You are very smooth with your straw man projections, very nicely couched.

But make no mistake, they are still straw man projections, moments of pronounced airs of superiority in their undercurrent. The kind of subtleties that make it very obvious that you know something, at the very least, about couching speech in terms that are missed by most.. as being the linguistic subtleties that they really are -which is ’manipulative techniques’ in literary expression. Some might call it Machiavellian, even.

In some circles it’s called ’neuro linguistic programming’. You keep committing logical fallacies that are long tailed in written scope, where it takes more than a single point in analysis or thought for some to see.
@ unreceivedogma
Somebody - was it Prof? - mentioned speaker break in.

For what it it is worth, my speakers sound different depending on weather conditions: temp, humidity, air pressure etc

and somebody posted a link to The Cable Cooker. At first I thought it was an Onion thing, then I realized they were serious.

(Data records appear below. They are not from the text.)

/-! ### The machine -/

/-- The device. -/
structure State where
  pending : List Instr := []          -- commands that wait, first in first out
  freeCtr : Nat := 0                  -- numbers the free values (log entry 7)
  readData : Nat := 0                 -- what the latest register read answered, or a scan of IDCODE
  irqs : List (Nat × Nat) := []       -- MSI-X messages sent: function x 65,536 + vector, number of messages
  regs : Tbl Word64 := []             -- registers that differ from their reset values: index x 512 + register number
  fresh : Tbl (Nat × Nat) := []       -- registers in which an event set a bit or counted at the present edge (R10), numbered as in
                                      -- `regs`: the value before, and what the events have set or counted
  ticked : List Tick := []            -- periodic rows that have acted at the present count
  shadows : Tbl Word64 := []          -- full pair shadows and the high words they hold (R7)
  dev : ByteMem := {}                 -- HBM and CXL memory by device physical address, as plaintext
  devKey : Tbl Nat := []              -- number of the key each 256-byte unit was last written under (R236): 2k + 1 for key k of `keys`,
                                      -- 2n + 2 for the device key of draw n; 0: never written
  keys : List (BitVec 512) := []      -- slice keys installed so far, K1 low
  cistern : ByteMem := {}             -- basin x 2^24 + byte address
  pool : Mem PoolWord := {}           -- basin x 2^18 + word index
  host : ByteMem := {}                -- host memory: (PASID + 1, or 0 without one) x 2^64 + address
  eccC : Tbl Nat := []                -- wrong bits of cistern granules: basin x 2^21 + granule (R97)
  eccP : Tbl Nat := []                -- wrong bits of pool words: basin x 2^18 + word
  cmds : List Cmd := []               -- dispatched commands, in dispatch order
  nextCmd : Nat := 1
  rings : List (Nat × RingSt) := []
  sluice : SluiceSt := {}
  basins : List (Nat × BasinSt) := []
  cores : List (Nat × CoreSt) := []   -- basin x 8 + core
  jets : List (Nat × JetSt) := []     -- basin x 2 + jet
  rills : List (Nat × RillSt) := []
  cascades : List (Nat × CascadeSt) := []
  slices : List (Nat × SliceSt) := []
  variants : List (Nat × Nat) := []   -- variant table entries by number (R137)
  serve : ServeSt := {}
  saves : List (Nat × SavedJob) := [] -- saved jobs: slice x 64 + basin (R260 to R264)
  radio : RadioSt := {}
  time : TimeSt := {}
  eth : List (Nat × EthSt) := []
  mtx : Option EFrame := none         -- the management transmit entry read and not yet released (R333)
  mtxDue : Nat := 0
  mtxOut : List (Nat × Option (Nat × Nat)) := []  -- transmit entries read and not completed, in ring order, with byte 12 and the stamp once known
  aqd : AqdSt := {}
  shadowing : List (Nat × Shadow) := []
  spw : SpwSt := {}
  pwr : PwrSt := {}
  boot : BootSt := {}
  mgmt : MgmtSt := {}
  deriving DecidableEq, Repr

/-- Why the machine would stop with a fault: it never does. The manual gives every command an effect, or lets it be
ignored. -/
inductive Fault where
  /-- Raised by nobody; safe. -/
  | unused
  deriving DecidableEq, Repr

/-- Why a command is refused. -/
inductive Refusal where
  /-- The command's row has no meaning yet; raised by `exec`; safe. -/
  | notModelled (mnemonic : String)
  /-- An operand is out of its range (`Instr.wellFormed`): no such command reaches the device; raised by every meaning; safe. -/
  | illFormed
  deriving DecidableEq, Repr

/-- The machine right after a cold reset with PKG_RST_N still low: every register at its reset value (the table is empty),
no fence, no command, every basin gated, the count at 0 and not running, memories with nothing listed. -/
def State.reset : State := {}
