/-! ### Host memory (R206, R232) -/

/-- The address space of a slice's host requests: its PASID, or none for M0 to M3. -/
def State.hostSpace (s : State) (sl : Nat) : Nat := if sl = 128 then 0 else s.rd Fld.slicePasidPasid sl + 1
def hKey (space a : Nat) : Nat := space * 2 ^ 64 + a % 2 ^ 64
def State.hostRead (s : State) (space a n : Nat) : List Byte := ByteMem.read s.host (hKey space a) n
def State.hostWrite (s : State) (space a : Nat) (bs : List Byte) : State :=
  { s with host := ByteMem.write s.host (hKey space a) bs }
def State.hostFree (s : State) (space a n : Nat) : State :=
  { s with host := Mem.forget s.host (hKey space a) (hKey space a + n) s.freeCtr, freeCtr := s.freeCtr + 1 }

/-! ### Overlapping accesses (R90) -/

def Span.meets (x y : Span) : Bool := x.pool == y.pool && x.lo < y.lo + y.len && y.lo < x.lo + x.len

/-- The write that leaves a span unspecified. -/
def Span.freed (x : Span) : List PWrite :=
  if x.pool then (List.range x.len).map fun i => .poolFree (x.lo + i) else [.cistFree x.lo x.len]

/-- A read's span. -/
def Need.span (id : Nat) (n : Need) : Option Span :=
  if n.len = 0 then none else match n.sp with
    | .cistern => some ⟨id, false, n.lo, n.len, 0⟩
    | .pool => some ⟨id, true, n.lo, n.len, 0⟩
    | .dev => none

/-- The part that two spans share. -/
def Span.shared (x y : Span) : Span := ⟨x.cmd, x.pool, max x.lo y.lo, min (x.lo + x.len) (y.lo + y.len) - max x.lo y.lo, 1⟩

/-- What a command with spans `own` loses of what it writes to the spans of another that runs at the same time: the bytes or
words that both access, two accumulations apart (R58). -/
def raceLoss (own other : List Span) : List PWrite :=
  own.flatMap fun x => if x.kind == 0 then [] else
    (other.filter fun y => !(x.kind == 2 && y.kind == 2) && x.meets y).flatMap fun y => (x.shared y).freed

/-- The results of a command that has read bytes before another that writes them starts: they are computed from unspecified
values (DEDUCED, log entry 13), so all that it writes is lost. -/
def readLoss (own other : List Span) : List PWrite :=
  if own.any fun x => x.kind == 0 && other.any fun y => y.kind != 0 && x.meets y then (own.filter (·.kind != 0)).flatMap Span.freed
  else []

/-- The number under which operation `i` of the plan of command `id` keeps its spans. -/
def opSpanId (id i : Nat) : Nat := 2 ^ 40 + id * 4096 + i

/-- Command or radio operation `o` loses what these writes say. -/
def State.lose (s : State) (o : Nat) (ws : List PWrite) : State :=
  if o < 2 ^ 40 then s.modCmd o fun c => { c with writes := c.writes ++ ws }
  else { s with radio := { s.radio with plans := s.radio.plans.map fun p =>
    if p.cmd = (o - 2 ^ 40) / 4096 then
      { p with ops := p.ops.mapIdx fun i x => if i = (o - 2 ^ 40) % 4096 then { x with writes := x.writes ++ ws } else x }
    else p } }

/-- Command `id` starts in basin `b` and accesses these spans: the losses of both sides join their pending writes. The
pool words of the commands in `ordered` are reached before its own (R73), so they are no overlap. -/
def State.beginSpans (s : State) (b id : Nat) (spans : List Span) (ordered : List Nat := []) : State :=
  let x := s.basin b
  let others := x.spans.filter fun y => y.cmd != id && !(y.pool && ordered.contains y.cmd)
  let s := s.lose id (raceLoss spans others)
  let s := s.each ((others.map (·.cmd)).eraseDups) fun s o =>
    let own := others.filter (·.cmd == o)
    s.lose o (raceLoss own spans ++ readLoss own spans)
  s.setBasin b { x with spans := x.spans ++ spans }

/-- Bytes and words that are about to be read and that a started command other than `id` writes take unspecified values before
the read (R90). -/
def State.raceReads (s : State) (b id : Nat) (spans : List Span) (ordered : List Nat := []) : State :=
  let others := (s.basin b).spans.filter fun y => y.kind != 0 && y.cmd != id && !(y.pool && ordered.contains y.cmd)
  s.each (spans.flatMap fun x => if x.kind == 0 then (others.filter x.meets).map x.shared else []) fun s x =>
    if x.pool then s.pFree b x.lo x.len else s.cFree b x.lo x.len

/-- Command `id` no longer accesses basin `b`. -/
def State.endSpans (s : State) (b id : Nat) : State :=
  let x := s.basin b
  s.setBasin b { x with spans := x.spans.filter (·.cmd != id) }
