/-- A repartition of the side's basin is zeroing: what arrives then waits and does not fail (R96). -/
def State.parting (s : State) (x : Side) : Bool := x.space < 2 && s.on Fld.cisternPartPartBusy x.basin

/-- A COPY or FILL of ring `r` is checked and starts, unless a basin it names is not ready for its beats. -/
def State.copyAct (s : State) (r op : Nat) (poison : Bool) : State :=
  s.actH r op fun s c =>
    let st := s.copyCheck c
    if s.parting c.dst || (op == 0x10 && s.parting c.src) then s
    else if st ≠ stOk then
      let s := s.modCmd c.id fun c => { c with faultAddr := some (if s.sideCheck c.slice c.dst (c.par 32 32) = stAddrFault then c.dst.addr else c.src.addr) }
      s.finishNow c st
    else if s.sidePaused c.slice c.dst || (op == 0x10 && s.sidePaused c.slice c.src) then s
    else s.copyStart c poison

def execCopy (dt r : Nat) (ups : List Upset) (poison : Bool) (host : List HostWrite) (s : State) : Host.Outcome State Fault Refusal :=
  enter (.copy dt r ups poison host) dt s fun s => ((s.upsets ups).hostStores host).copyAct r 0x10 poison

def execFill (dt r : Nat) (s : State) : Host.Outcome State Fault Refusal :=
  enter (.fill dt r) dt s fun s => s.copyAct r 0x11 false

def execCopyComplete (dt r : Nat) (s : State) : Host.Outcome State Fault Refusal :=
  enter (.copyComplete dt r) dt s fun s =>
    s.forSome (s.cmds.find? fun c => c.ring == r && (c.opcode == 0x10 || c.opcode == 0x11) && c.phase == .running) fun s c =>
      s.whenever (!s.sideHeld c.slice c.dst && !(c.opcode == 0x10 && s.sideHeld c.slice c.src)) fun s => s.copyEnd c

/-! ### Rings (R208, R211, R229) -/

/-- A write of CQ_TAIL: held replies go out. -/
def State.cqTailWrite (s : State) (r v : Nat) : State :=
  if s.cqEntries r ≤ v % 2 ^ 32 then s.info (unitHub 0) else
  ((s.wr Fld.cqTailTail r v).flushHeld (s.ring r).held.length r).showStall r

def execCqTailWrite (dt r v : Nat) (s : State) : Host.Outcome State Fault Refusal :=
  enter (.cqTailWrite dt r v) dt s fun s => s.cqTailWrite r v

/-- May the ring be enabled (R229)? -/
def State.ringCanEnable (s : State) (r : Nat) : Bool :=
  let ok (n : Nat) : Bool := 3 ≤ n && n ≤ 20
  ok (s.rd Fld.sqSizeLog2Slots r) && ok (s.rd Fld.cqSizeLog2Entries r) && s.sliceActive (ringSlice r)

/-- The ring starts fresh. -/
def State.ringFresh (s : State) (r : Nat) : State :=
  let s := (((s.wr Fld.sqHeadHead r 0).wr Fld.sqTailTail r 0).wr Fld.cqHeadHead r 0).wr Fld.cqTailTail r 0
  let s := ((s.wr Fld.ringStatusHalted r 0).wr Fld.ringStatusHaltCode r 0).wr Fld.ringStatusCqStalled r 0
  (s.wr Fld.ringCtrlEnable r 1).setRing r { s.ring r with readPtr := 0, stampQ := [], failedLen := none, lost := [] }

/-- A write of RING_CTRL. -/
def State.ringCtrlWrite (s : State) (r v : Nat) : State :=
  let s := (s.wr Fld.ringCtrlHaltOnError r (v / 2)).wr Fld.ringCtrlTier r (v / 4)
  let s := if 8 ≤ r ∧ r < 1024 then s.setReg .schedEffTier (r / 8) (putBits (s.reg .schedEffTier (r / 8)) (3 * (r % 8)) 3 (v / 4)) else s
  if v % 2 = 0 then s.wr Fld.ringCtrlEnable r 0
  else if s.on Fld.ringCtrlEnable r then s
  else if s.ringCanEnable r then s.ringFresh r else s.info (unitHub 0)

def execRingEnable (dt r v : Nat) (s : State) : Host.Outcome State Fault Refusal :=
  enter (.ringEnable dt r v) dt s fun s => s.ringCtrlWrite r v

https://forum.audiogon.com/discussions/the-difficulties-in-component-shootouts

I have a few posts in there that lay out the fundamentals in the logic of this whole mess about ears and hearing, and why science and measurement are still catching up to it.

It's a complex story, not a simple one. That it requires some wide ranging complex data sets to grok the true shape of the question, never mind unraveling the answer from such.

Otherwise these discussions would never take place nor remain unresolved.

Another way of saying that: the longer the complex and unresolved question  has been around.....  the more fundamental the error in the formulation of the question.